TEMPO.CO, Jakarta - Bencana gempa berkekuatan 7,9 Skala Richter yang menerjang Nepal pada Sabtu, 25 April 2015 pukul 11.56 seperti mimpi buruk. Semua orang kaget, panik, dan ketakutan menyaksikan guncangan gempa di siang bolong. Megharaj Adhikari meneteskan air mata menyaksikan negerinya luluh lantak hanya dalam rentang waktu beberapa jam saja.
Tempo yang menghubungi Megharaj via Facebook menerima penjelasan tentang apa yang terjadi di negaranya pada Sabtu malam itu. Megharaj mengirimkan surat berjudul “Gempa Mematikan di Kathmandu dan Konfigurasinya” ke Tempo. Dalam surat itu dipaparkan pengalaman dia menghadapi bencana dahsyat yang merenggut ribuan orang itu. Berikut ini bagian pertama surat Megharaj, pengajar di Universitas Thribhuvan, Kathmandu, Nepal, itu.
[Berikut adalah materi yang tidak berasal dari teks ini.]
/-! ### What one step makes of an instance -/

/-- What one step makes of the instance `x` that it serves or whose port the host uses: the port alone changes, or a command
whose words are taken off the port is carried out. -/
inductive Served (x : Instance) : Instance → Prop
  | port {y : Instance} (build : y.build = x.build) (regs : KeepsRegs x y) : Served x y
  | command {i : Instr} {y : Instance} (rest : List Word)
      (ends : command i.opcode (ruleOf i) { x with rx := rest } = .next y) : Served x y

theorem Served.inv {x y : Instance} (h : Served x y) (hx : x.Inv) : y.Inv := by
  cases h with
  | port build regs => exact hx.of_keepsRegs build regs
  | command rest ends =>
    have hx' : ({ x with rx := rest } : Instance).Inv := hx
    obtain ⟨e, he, rfl⟩ | ⟨hc, hr⟩ := command_eq_next_iff.mp ends
    · exact raise_inv (failedCheck_ne_zeroSeed he) hx'
    · exact RuleEnding.inv hc (ruleEnding_of_ruleOf hr) hx'

/-- Instance `e` of `s` is served and becomes the current one, or its port is used; no other instance changes. -/
def ServesOne (s t : State) : Prop :=
  ∃ e x y, s.engines[e]? = some x ∧ Served x y ∧ t.engines = s.engines.set e y ∧ (t.cur = e ∨ t.cur = s.cur)

theorem transact_servesOne {s t : State} {e : Nat} (h : transact s e = .next t) : t = s ∨ ServesOne s t := by
  obtain ⟨x, hx, ⟨-, rfl⟩ | ⟨i, rest, -, h⟩ | ⟨r, rest, -, rfl⟩⟩ := transact_eq_next h
  · exact .inl rfl
  · rw [exec_eq, onCurrent_eq_next_iff] at h
    obtain ⟨x', y, hx', hy, rfl⟩ := h
    obtain rfl := Option.some.inj ((serve_current s e x rest hx).symm.trans hx')
    exact .inr ⟨e, x, y, hx, .command rest hy, by simp, .inl rfl⟩
  · exact .inr ⟨e, x, ({ x with rx := rest } : Instance).raise .ILLEGAL, hx, .port rfl ⟨rfl, rfl, rfl⟩, by simp, .inl rfl⟩

theorem onPort_servesOne {s t : State} {e : Nat} {f : Instance → Instance} (h : onPort s e f = .next t)
    (hb : ∀ x, (f x).build = x.build) (hr : ∀ x, KeepsRegs x (f x)) : ServesOne s t := by
  unfold onPort at h
  split at h
  · cases h
  · next x hx =>
    cases h
    exact ⟨e, x, f x, hx, .port (hb x) (hr x), rfl, .inr rfl⟩

theorem applyInput_servesOne {s t : State} {h : HostInput} (hr : h ≠ .reset) (ht : applyInput s h = .next t) :
    ServesOne s t := by
  cases h with
  | send e w => exact onPort_servesOne ht (fun _ => rfl) fun _ => ⟨rfl, rfl, rfl⟩
  | take e => exact onPort_servesOne ht (fun _ => rfl) fun _ => ⟨rfl, rfl, rfl⟩
  | reset => exact absurd rfl hr

/-- Everything a step can do to the instances: reset them all, nothing, or serve one. -/
theorem step_eq_next {s t : State} (h : step s = .next t) :
    (∃ rest, t = { s.applyReset with inputs := rest }) ∨ t = s ∨ ServesOne s t := by
  obtain ⟨rest, -, hs⟩ | ⟨e, -, -, hs⟩ | ⟨h', rest, -, hr, -, hs⟩ | ⟨-, -, hs⟩ := step_cases s <;> rw [hs] at h
  · cases h; exact .inl ⟨rest, rfl⟩
  · exact .inr (transact_servesOne h)
  · exact .inr (.inr (applyInput_servesOne (s := { s with inputs := rest }) hr h))
  · cases h; exact .inr (.inl rfl)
Kongres Cerita Rakyat Internasional Kelima untuk hari kedua sedang berlangsung. Sesi pertama berakhir dan saat sesi kedua menghadirkan Er. Sunil Babu yang mempresentasikan makalahnya bertajuk “Cultural Impact Assessment of Urbanization in Nepal”. Kala itu mendadak kami merasa getaran di lantai dua ruang pertemuan Nepal Academy, Kamalady, Kathamandu. Semua orang panik dan melompat. Kami berusaha lari ke luar dari gedung. Akhirnya goncangan berhenti dan kami semua duduk di tanah.
Seketika saya merasa aman, saya langsung menelepon ibu saya, yang tinggal jauh dari Kathmandu. Bersamaan itu getaran kembali terasa. Saya mengatakan kepada ibu saya,“Aama aba sabai sakinacha jasto chha. Ma khusi chhu aama sanga kura garda gardai marna paune bhaye" (Ibu, segalanya akan berakhir. Saat berbicara denganmu, saya sedang sekarat.) Ibu saya menangis dan begitu juga saya. Setelah itu gempa berhenti, kami semua hening. Namun getaran-getaran itu masih kami rasakan sekitar 5-10 menit.
Telepon tidak bekerja, kecuali beberapa telepon seluler berbayar. Saat itu saya bersama guru saya, Prof Abhi Subedi dan Dr Shiva Rijal. Kami bertiga ketakutan, sama halnya dengan orang-orang lain di tempat terbuka.
Kami mulai mendengarkan satu demi satu kabar mengerikan. Yang pertama adalah rubuhnya menara tertinggi yang merupakan landmark Nepal, Dharahara, yang dibangun pada 1832 oleh perdana menteri pertama Nepal, Bhimsen Thapa. Lebih dari 20 orang tewas.
Setelah mendengarnya, kami tidak punya alasan apa pun kecuali menyerah dan menunggu berita buruk lainnya. Apa yang dapat kami lakukan, mencari tempat berlindung? Jika kami melakukan itu, kami menantang maut! Oleh sebab itu, tempat terbuka adalah ruang yang secara relatif aman bagi kami.